(Collected data entries)
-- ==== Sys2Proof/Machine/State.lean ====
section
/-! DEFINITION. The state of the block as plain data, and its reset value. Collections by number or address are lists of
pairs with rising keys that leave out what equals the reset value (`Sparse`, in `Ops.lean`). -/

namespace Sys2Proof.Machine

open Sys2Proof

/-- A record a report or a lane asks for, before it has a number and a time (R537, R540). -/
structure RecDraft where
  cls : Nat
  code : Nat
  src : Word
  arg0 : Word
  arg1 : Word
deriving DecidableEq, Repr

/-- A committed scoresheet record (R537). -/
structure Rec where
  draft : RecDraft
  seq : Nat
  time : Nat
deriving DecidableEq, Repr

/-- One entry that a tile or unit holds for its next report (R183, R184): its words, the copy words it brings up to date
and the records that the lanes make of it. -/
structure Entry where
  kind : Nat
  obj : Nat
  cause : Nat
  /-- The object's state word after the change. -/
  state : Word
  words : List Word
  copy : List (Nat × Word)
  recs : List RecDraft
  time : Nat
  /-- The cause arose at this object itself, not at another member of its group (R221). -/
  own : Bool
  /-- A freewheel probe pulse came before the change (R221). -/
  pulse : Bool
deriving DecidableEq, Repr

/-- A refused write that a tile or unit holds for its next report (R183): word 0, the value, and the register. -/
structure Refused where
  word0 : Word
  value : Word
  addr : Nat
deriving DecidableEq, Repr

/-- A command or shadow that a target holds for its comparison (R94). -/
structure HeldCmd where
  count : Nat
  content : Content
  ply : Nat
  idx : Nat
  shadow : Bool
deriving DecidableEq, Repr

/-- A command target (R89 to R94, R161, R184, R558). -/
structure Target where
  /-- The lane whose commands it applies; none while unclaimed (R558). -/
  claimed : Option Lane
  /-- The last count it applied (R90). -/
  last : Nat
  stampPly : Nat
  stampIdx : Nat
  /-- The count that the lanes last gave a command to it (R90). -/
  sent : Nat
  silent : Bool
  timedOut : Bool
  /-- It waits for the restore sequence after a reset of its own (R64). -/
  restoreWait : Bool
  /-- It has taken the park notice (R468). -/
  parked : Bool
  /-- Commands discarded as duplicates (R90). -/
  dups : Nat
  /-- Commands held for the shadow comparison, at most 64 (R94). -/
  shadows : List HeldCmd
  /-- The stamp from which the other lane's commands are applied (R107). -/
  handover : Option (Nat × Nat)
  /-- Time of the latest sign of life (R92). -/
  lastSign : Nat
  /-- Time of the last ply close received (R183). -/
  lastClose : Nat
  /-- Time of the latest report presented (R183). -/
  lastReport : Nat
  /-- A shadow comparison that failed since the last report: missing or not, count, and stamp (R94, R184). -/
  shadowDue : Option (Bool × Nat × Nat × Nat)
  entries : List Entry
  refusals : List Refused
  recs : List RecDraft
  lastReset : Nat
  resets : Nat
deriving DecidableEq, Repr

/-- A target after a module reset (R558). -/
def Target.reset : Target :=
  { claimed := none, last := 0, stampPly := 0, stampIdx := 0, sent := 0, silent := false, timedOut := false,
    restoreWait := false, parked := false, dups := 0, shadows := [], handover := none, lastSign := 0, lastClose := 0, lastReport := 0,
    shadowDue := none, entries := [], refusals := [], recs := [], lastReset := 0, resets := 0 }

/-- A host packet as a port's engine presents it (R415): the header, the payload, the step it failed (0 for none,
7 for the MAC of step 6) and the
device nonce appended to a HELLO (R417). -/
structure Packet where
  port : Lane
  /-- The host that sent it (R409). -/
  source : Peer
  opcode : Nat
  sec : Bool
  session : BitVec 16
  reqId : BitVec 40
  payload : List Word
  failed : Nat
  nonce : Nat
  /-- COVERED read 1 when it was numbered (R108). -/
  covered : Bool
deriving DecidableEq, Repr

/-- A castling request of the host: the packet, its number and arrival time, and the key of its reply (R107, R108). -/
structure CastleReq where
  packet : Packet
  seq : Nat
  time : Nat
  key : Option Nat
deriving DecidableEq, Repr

* * *

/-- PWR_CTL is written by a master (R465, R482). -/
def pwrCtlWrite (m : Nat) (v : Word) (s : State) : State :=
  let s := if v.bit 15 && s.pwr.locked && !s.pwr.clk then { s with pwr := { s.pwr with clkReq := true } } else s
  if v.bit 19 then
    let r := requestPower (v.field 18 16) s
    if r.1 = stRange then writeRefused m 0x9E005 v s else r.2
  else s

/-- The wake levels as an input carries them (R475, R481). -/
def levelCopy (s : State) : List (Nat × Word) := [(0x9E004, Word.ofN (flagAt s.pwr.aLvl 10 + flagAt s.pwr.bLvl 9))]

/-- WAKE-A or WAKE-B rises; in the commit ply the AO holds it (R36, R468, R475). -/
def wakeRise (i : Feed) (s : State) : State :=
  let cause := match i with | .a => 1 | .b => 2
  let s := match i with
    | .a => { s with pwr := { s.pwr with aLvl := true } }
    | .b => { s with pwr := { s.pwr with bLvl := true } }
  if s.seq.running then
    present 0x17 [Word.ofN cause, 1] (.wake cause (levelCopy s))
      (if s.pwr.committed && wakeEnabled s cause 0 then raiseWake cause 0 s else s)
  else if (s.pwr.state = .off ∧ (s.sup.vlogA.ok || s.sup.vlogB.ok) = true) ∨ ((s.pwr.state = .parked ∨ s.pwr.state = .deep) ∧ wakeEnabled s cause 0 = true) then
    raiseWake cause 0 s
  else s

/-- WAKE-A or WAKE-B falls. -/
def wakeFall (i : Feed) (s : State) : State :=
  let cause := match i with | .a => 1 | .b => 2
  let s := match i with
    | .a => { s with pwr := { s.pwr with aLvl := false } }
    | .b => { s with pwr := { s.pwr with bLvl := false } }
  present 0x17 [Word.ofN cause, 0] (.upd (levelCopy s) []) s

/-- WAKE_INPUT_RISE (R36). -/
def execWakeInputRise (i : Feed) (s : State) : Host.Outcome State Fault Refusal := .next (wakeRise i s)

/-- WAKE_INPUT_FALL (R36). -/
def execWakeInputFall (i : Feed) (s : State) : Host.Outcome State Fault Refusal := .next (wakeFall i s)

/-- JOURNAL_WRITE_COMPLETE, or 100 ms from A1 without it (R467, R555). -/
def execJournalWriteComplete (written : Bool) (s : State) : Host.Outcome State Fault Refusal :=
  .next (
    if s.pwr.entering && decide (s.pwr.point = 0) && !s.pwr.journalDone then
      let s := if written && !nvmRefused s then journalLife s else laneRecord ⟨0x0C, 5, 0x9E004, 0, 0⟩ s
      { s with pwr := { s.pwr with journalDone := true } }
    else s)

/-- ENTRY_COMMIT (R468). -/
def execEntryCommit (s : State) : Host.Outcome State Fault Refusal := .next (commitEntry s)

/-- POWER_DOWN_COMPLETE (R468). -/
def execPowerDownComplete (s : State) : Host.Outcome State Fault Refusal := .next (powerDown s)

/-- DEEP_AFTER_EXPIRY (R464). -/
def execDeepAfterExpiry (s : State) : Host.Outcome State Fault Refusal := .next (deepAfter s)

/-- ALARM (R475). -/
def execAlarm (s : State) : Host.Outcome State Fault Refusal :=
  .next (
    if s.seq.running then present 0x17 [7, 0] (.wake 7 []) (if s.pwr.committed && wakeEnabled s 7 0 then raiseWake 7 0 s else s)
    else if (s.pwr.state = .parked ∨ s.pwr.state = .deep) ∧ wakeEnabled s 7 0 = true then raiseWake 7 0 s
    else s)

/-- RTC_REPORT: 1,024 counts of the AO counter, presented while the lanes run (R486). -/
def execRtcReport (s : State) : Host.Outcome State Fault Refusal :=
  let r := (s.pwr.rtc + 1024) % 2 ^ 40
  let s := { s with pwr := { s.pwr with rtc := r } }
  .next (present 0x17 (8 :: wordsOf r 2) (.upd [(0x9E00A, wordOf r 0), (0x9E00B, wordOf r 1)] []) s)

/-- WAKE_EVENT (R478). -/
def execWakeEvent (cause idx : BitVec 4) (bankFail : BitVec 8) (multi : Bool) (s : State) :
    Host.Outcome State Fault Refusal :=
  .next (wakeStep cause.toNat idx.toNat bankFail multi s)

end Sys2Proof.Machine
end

---

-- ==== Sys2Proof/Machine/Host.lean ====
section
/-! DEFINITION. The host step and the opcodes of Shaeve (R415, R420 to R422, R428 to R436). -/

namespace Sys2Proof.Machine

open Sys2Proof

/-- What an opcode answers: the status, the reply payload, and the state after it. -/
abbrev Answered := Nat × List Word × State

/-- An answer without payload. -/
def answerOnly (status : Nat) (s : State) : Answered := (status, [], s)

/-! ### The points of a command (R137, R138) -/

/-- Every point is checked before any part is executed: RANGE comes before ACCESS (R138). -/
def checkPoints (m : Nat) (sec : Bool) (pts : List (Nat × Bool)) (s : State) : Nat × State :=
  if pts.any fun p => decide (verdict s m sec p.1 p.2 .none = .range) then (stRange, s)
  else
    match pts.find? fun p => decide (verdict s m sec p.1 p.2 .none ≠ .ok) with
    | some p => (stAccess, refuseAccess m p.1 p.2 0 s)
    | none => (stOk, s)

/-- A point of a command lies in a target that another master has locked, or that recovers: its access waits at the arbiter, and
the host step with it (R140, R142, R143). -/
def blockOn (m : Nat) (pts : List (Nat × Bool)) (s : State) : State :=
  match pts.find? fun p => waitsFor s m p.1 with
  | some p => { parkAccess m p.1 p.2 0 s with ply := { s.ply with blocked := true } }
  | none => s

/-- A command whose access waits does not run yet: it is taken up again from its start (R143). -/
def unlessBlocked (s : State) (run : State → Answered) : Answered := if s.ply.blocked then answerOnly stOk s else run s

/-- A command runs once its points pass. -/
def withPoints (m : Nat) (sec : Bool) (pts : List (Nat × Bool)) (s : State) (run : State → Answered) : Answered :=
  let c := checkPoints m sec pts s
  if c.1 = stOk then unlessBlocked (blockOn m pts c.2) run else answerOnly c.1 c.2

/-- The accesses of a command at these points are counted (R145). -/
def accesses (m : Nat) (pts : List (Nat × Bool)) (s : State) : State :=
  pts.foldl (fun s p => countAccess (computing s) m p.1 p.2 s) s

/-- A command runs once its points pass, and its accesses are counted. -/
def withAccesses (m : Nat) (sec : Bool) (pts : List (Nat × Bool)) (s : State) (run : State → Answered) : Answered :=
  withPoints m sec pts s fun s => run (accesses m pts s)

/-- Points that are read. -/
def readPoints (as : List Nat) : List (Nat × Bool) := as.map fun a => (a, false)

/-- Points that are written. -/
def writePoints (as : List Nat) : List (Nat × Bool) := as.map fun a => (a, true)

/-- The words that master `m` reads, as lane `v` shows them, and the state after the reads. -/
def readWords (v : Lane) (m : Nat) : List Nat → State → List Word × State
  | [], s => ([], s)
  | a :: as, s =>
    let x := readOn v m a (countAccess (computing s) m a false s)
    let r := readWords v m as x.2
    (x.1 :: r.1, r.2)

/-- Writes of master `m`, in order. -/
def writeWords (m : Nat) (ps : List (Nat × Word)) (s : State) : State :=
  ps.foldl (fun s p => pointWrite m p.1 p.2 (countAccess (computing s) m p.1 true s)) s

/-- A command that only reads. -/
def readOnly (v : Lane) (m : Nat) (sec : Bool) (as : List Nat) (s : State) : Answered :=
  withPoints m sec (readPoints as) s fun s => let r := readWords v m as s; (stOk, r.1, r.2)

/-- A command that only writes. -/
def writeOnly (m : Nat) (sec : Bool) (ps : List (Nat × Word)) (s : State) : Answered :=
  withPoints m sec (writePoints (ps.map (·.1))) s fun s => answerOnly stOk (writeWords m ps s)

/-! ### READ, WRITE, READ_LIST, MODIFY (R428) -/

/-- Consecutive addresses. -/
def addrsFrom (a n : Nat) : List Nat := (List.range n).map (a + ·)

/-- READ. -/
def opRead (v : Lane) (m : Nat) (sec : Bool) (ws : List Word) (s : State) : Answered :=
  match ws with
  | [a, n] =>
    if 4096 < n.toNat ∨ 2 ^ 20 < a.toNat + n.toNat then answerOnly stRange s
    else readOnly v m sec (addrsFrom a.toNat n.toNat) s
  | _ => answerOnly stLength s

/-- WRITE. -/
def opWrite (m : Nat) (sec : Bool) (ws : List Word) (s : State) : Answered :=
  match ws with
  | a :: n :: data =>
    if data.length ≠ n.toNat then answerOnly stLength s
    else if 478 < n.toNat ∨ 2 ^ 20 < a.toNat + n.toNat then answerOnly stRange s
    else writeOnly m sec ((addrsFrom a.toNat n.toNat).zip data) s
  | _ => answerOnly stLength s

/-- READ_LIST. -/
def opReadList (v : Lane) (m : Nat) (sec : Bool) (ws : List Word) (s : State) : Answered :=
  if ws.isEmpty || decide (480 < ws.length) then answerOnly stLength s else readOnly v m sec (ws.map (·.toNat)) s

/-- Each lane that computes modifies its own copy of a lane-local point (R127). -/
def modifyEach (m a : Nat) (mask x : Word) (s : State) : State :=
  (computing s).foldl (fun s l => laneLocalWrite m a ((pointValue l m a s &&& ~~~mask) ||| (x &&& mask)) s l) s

# [WHAT IS REQUIRED]
When the line with "def execWakeInputRise (i" is reached in the data above, begin copying, and stop after the line with "POWER_DOWN_COMPLETE (R468). -/"; copy each line exactly, both ends included.

# [RESPONSE]
def execWakeInputRise (i : Feed) (s : State) : Host.Outcome State Fault Refusal := .next (wakeRise i s)

/-- WAKE_INPUT_FALL (R36). -/
def execWakeInputFall (i : Feed) (s : State) : Host.Outcome State Fault Refusal := .next (wakeFall i s)

/-- JOURNAL_WRITE_COMPLETE, or 100 ms from A1 without it (R467, R555). -/
def execJournalWriteComplete (written : Bool) (s : State) : Host.Outcome State Fault Refusal :=
  .next (
    if s.pwr.entering && decide (s.pwr.point = 0) && !s.pwr.journalDone then
      let s := if written && !nvmRefused s then journalLife s else laneRecord ⟨0x0C, 5, 0x9E004, 0, 0⟩ s
      { s with pwr := { s.pwr with journalDone := true } }
    else s)

/-- ENTRY_COMMIT (R468). -/
def execEntryCommit (s : State) : Host.Outcome State Fault Refusal := .next (commitEntry s)

/-- POWER_DOWN_COMPLETE (R468). -/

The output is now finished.